Bacteroidetes, Firmicutes, and Proteobacteria dominated the microbiome in our sample set, with less frequent presence of Actinobacteria and Fusobacteria members. Moving to lower taxonomic levels, the most abundant genera observed were Streptococcus, Prevotella and Veillonella. We found statistically significant associations with the alpha-diversity estimators. The raw number of operational taxonomic units (OTUs) was significantly higher in the UPPP group (p=0.02). In fact, a threshold of 80 OTUs was enough to perfectly distinguish UPPP from OPSCC samples. At the phylum level, we did not detect a significant difference in taxa using the Mann-Whitney test, but at lower levels statistically significant differences were detected. At the family level, the taxon Fusobacteriales Leptotrichiaceae is dramatically enriched in the UPPP samples (p=0.02), and is present in very high numbers in all UPPP samples. A threshold of 10 sequences assigned to Fusobacteriales Leptotrichiaceae also perfectly distinguished UPPP from OPSCC samples. At the genera level we found that the genus Tannerella was exclusively observed in UPPP samples (p=0.03). Examining the alpha-diversity estimators, we saw that UPPP communities are significantly enriched in the observed species category (p<0.001).
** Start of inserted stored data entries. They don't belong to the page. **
/-- R111: the written slots and the response do not depend on what CH held, decoding twice changes nothing, and a
shorter decode leaves the slots above its own as the longer one wrote them. -/
def Obligations.DecodeIsIdempotentOnWrittenSlots : Prop :=
  (∀ (n : Nat) (i : Instr) (s s' t t' : State), IsDec n i → exec i s = .next t → exec i s' = .next t' →
      (∀ k : Fin 26, k.val ≤ n + 1 → t.regs.ch[k] = t'.regs.ch[k]) ∧ respond i s = respond i s')
  ∧ (∀ (n : Nat) (i : Instr) (s t u : State), IsDec n i → exec i s = .next t → exec i t = .next u →
      u.regs = t.regs ∧ respond i t = respond i s)
  ∧ (∀ (n m : Nat) (i j : Instr) (s t u : State), IsDec n i → IsDec m j → m < n → exec i s = .next t →
      exec j t = .next u → ∀ k : Fin 26, m + 2 ≤ k.val → k.val ≤ n + 1 → u.regs.ch[k] = t.regs.ch[k])

/-- Decode and calibration share no state (60_exceptions.md R183 item 5): a DEC command and any other command give
the same registers in either order. -/
def Obligations.DecodeCommutesWithOtherUnit : Prop :=
  ∀ (n : Nat) (i j : Instr) (s t u t' u' : State), IsDec n i → (∀ m, ¬IsDec m j) →
    exec i s = .next t → exec j t = .next u → exec j s = .next t' → exec i t' = .next u' → u.regs = u'.regs

/-! ### The calibration engine -/

/-- CAL_START (41_calibration.md R130), in every calibration state: CAL_CNT takes CAL_N, nothing else is written, and
`cal_complete` becomes 0. -/
def Obligations.CalStartLoadsCount : Prop :=
  ∀ s : State,
    exec .calStart s = .next ⟨{ s.regs with calCnt := chip.calN }, s.input⟩
    ∧ respond .calStart s = ⟨true, 0, false, false⟩
    ∧ calComplete { s.regs with calCnt := chip.calN } = false

/-- CAL_TICK (R131), the whole command on every state: the idle tick (R132), accumulation (R133, R134), blanking
(R135), the commit (R136), its side effects (R137) and the count (R138), for the chip and for every instance. -/
def Obligations.CalTickEffect : Prop :=
  (∀ s : State, ∃ t, exec .calTick s = .next t ∧ TickEffect chip s.regs t.regs (respond .calTick s) ∧ t.input = s.input)
  ∧ ∀ (c : Config) (r : Regs), TickEffect c r (calTick c r).1 (calTick c r).2

/-- The rounding law (R143), for every instance: what the two modes give, and the table of R143 for `CAL_N = 400`. -/
def Obligations.RoundingLaw : Prop :=
  (∀ (c : Config) (sum : Int), -(c.half : Int) ≤ sum →
      average c sum = (sum + c.half) / c.n
      ∧ (c.n % 2 = 0 → (2 * average c sum - 1) * c.n ≤ 2 * sum ∧ 2 * sum < (2 * average c sum + 1) * c.n))
  ∧ (∀ (c : Config) (sum : Int), c.divMode = .floor → average c sum = (sum + c.half) / c.n)
  ∧ (∀ (c : Config) (sum : Int), c.divMode = .trunc → sum < -(c.half : Int) →
      ¬((c.n : Int) ∣ sum + c.half) → average c sum = (sum + c.half) / c.n + 1)
  ∧ (∀ (c : Config) (m : Int), c.n % 2 = 0 → m < 0 →
      average c (m * c.n) = match c.divMode with | .trunc => m + 1 | .floor => m)
  ∧ (∀ c : Config, c.calN = 400 →
      [200, 199, -200, -201, -40000, -601, -40100, -13107200].map (average c)
        = match c.divMode with
          | .trunc => [1, 0, 0, 0, -99, -1, -99, -32767]
          | .floor => [1, 0, 0, -1, -100, -2, -100, -32768])

/-- "no overflow is reachable" (R142): from every state that meets the invariant of the engine, a tick's sums fit, the
average fits 16 bits in both modes, so `wrap_16` changes no X or Y commit, and the Z value is at least -98303. -/
def Obligations.CalibrationNeverOverflows : Prop :=
  ∀ (c : Config) (r : Regs) (a : Axis), r.Inv c → r.calCnt ≠ 0 →
    ((calTick c r).1.calAcc.lane a).toInt = TickSum c r a
    ∧ |((calTick c r).1.calAcc.lane a).toInt| ≤ (c.n - (calTick c r).1.calCnt.toNat) * 32768
    ∧ -2147450880 ≤ TickSum c r a + c.half ∧ TickSum c r a + c.half ≤ 2147418112
    ∧ (r.calCnt = 1 →
        -32768 ≤ average c (TickSum c r a) ∧ average c (TickSum c r a) ≤ 32767
        ∧ ((calTick c r).1.trim.x).toInt = average c (TickSum c r .x)
        ∧ ((calTick c r).1.trim.y).toInt = average c (TickSum c r .y)
        ∧ -98303 ≤ average c (TickSum c r .z) - r.acc1g.toNat
        ∧ average c (TickSum c r .z) - r.acc1g.toNat ≤ 32767)

/-- `CAL_N = 1` (R139): first and final cycle in one tick, in both modes. -/
def Obligations.OneCycleRunCommitsSample : Prop :=
  ∀ (c : Config) (r : Regs), c.calN = 1 → r.calCnt = 1 →
    (calTick c r).1.trim.x = r.sample.x
    ∧ (calTick c r).1.trim.y = r.sample.y
    ∧ (calTick c r).1.trim.z = BitVec.ofInt 16 (r.sample.z.toInt - r.acc1g.toNat)
    ∧ (∀ a, ((calTick c r).1.calAcc.lane a).toInt = (r.sample.lane a).toInt)
    ∧ (calTick c r).1.calDone = true ∧ (calTick c r).1.calCnt = 0

/-- Restart (R140): after a CAL_START in any state the next tick discards the partial sum, and a TRIM that is blank
stays blank unless that tick is the final one. -/
def Obligations.RestartDiscardsPartialSum : Prop :=
  ∀ s t u : State, exec .calStart s = .next t → exec .calTick t = .next u →
    t.regs.calCnt = chip.calN
    ∧ t.regs.trim = s.regs.trim
    ∧ (∀ a, (u.regs.calAcc.lane a).toInt = (s.regs.sample.lane a).toInt)
    ∧ (chip.calN = 1 ∨ ∀ a, u.regs.trim.lane a = 0)

/-- A whole run (R134, R136, R138, R145), for every instance, from any registers and for any samples: in the middle
TRIM and SAMPLE read 0 and CAL_ACC holds the sum so far; after exactly `CAL_N` steps the rounded mean is committed. -/
def Obligations.RunCommitsRoundedMean : Prop :=
  ∀ (c : Config) (r : Regs) (vs : List (Axes 16)), vs ≠ [] → vs.length ≤ c.n →
    let r' := stepSamples c vs (calStart c r).1
    (∀ a, (r'.calAcc.lane a).toInt = laneSum a vs)
    ∧ r'.ch = r.ch ∧ r'.acc1g = r.acc1g
    ∧ (vs.length < c.n → InRun c vs.length r r')
    ∧ (vs.length = c.n →
        r'.calCnt = 0 ∧ calComplete r' = true ∧ r'.calDone = true ∧ (∀ a, r'.sample.lane a = 0)
        ∧ ∀ a, r'.trim.lane a
            = BitVec.ofInt 16 (RoundedQuotient c.divMode (laneSum a vs + ((c.calN.toNat / 2 : Nat) : Int)) c.calN.toNat
                - Offset r a))

/-- The source's worked run (R146), in both modes, from any registers with ACC_1G = 256. -/
def Obligations.SourceWorkedRun : Prop :=
  ∀ (c : Config) (r : Regs), c.calN = 400 → r.acc1g = 256 →
    (∀ k : Nat, 1 ≤ k → k ≤ 399 →
      calComplete (stepSamples c (List.replicate k ⟨100, 100, 356⟩) (calStart c r).1) = false)
    ∧ (let r' := stepSamples c (List.replicate 400 ⟨100, 100, 356⟩) (calStart c r).1
       calComplete r' = true ∧ r'.trim = ⟨100, 100, 100⟩ ∧ r'.calAcc = ⟨40000, 40000, 142400⟩)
Comparing HPV status within the OPSCC samples, we found no differences between HPV+/− groups in the alpha-diversity estimators or phylum level abundances. However at the class level, we observed a statistical significant enrichment of the taxon Bacteroidetes Flavobacteria in the UPPP samples relative to OPSCC HPV+ samples (p=0.03). The depletion of Bacteroidetes Flavobacteria is characteristic of the OPSCC HPV+ samples in general. At the genus level, we observed that low-level presence of Aerococcaceae Abiotrophia completely distinguishes the UPPP samples from OPSCC HPV+ (p=0.02).
Our results suggest that the microbial diversity and taxonomic composition of the oral microbiota may be useful diagnostic and early detection biomonitors for HNSCC. Specifically, the loss of depletion of Bacteroidetes Flavobacteria in OPSCC HPV+ samples can be used as an easily quantifiable biomonitor of HPV+ in saliva. Furthermore, Aerococcaceae Abiotrophia distinguishes normal UPPP patients from OPSCC HPV+ in saliva. In addition, a threshold of 80 OTUs was enough to perfectly distinguish UPPP from OPSCC samples. A threshold of 10 sequences assigned to Fusobacteriales Leptotrichiaceae also perfectly distinguished UPPP from OPSCC samples. The genus Tannerella was exclusively observed in UPPP samples. Examining the alpha-diversity estimators, we saw that UPPP communities are significantly enriched in the observed species category. The combined use of these six biomonitors may be used as a robust diagnostic test for HNSCC in saliva. In sum, these results may provide the critical foundation for the identification of bacterial indicators of carcinogenesis in HNSCC and, in turn, suggest strategies for more effective diagnosis and treatment.
The purpose of this example is to describe a series of preliminary results associated with the microbial diversity and taxonomic composition of human oral microbiota associated with oral cancer (OC) and/or infection of human papilloma virus (HPV). PCR amplification of the 16S rRNA V3-V5 gene region was performed for each sample using the 357F/926R primer set. Amplified fragments were sequenced in multiplex on two runs of the Roche/454 GS Junior platform.
Reads output by the sequencer were demultiplexed using 5′ barcodes, trimmed of forward and reverse primer sequences, filtered for length and quality, and corrected for homopolymer errors. The resulting high-quality dataset was then screened for chimeric sequences and contaminant chloroplast DNA.
Passing sequences were characterized for diversity and taxonomic composition using the QIIME and R packages. To begin, sequences were clustered into operational taxonomic units (OTUs) using UCLUST with a 95% identity threshold. Taxonomic assignment was performed using the RDP classifier (trained by a customized version of the comprehensive GreenGenes database, release v.13-05) with a minimum confidence threshold of 0.80. Here, we highlight the results of this initial analysis, with full data presented in the supplementary spreadsheet provided with this report. Results below are organized by the corresponding tab names in the Excel spreadsheet (RGP_Results_2013-09.xlsx).
454 Barcode Mapping: This tab summarizes the 5′ barcode mapping of samples and associated clinical metadata for both GS Junior runs. Run H4C0D1Q01 contained 8 multiplexed samples (2 Normal, 3° C. HPV+, 3° C. HPV−). Run IAJNLYC02 included four multiplex samples (1 Normal, 2° C. HPV+, 1° C. HPV−).
Preprocessing Stats: This tab summarizes the preprocessing steps for each run, which included quality filtering, error-correction, and chimera removal. Overall there were no major issues with preprocessing; loss of sequences due to chimeras was within the expected range, and there were no chloroplasts detected in the entire dataset.
Study Metadata: This tab shows the metadata that was used in my analysis after preprocessing. In all, we had three normal samples, five OC HPV+, and four OC HPV-samples.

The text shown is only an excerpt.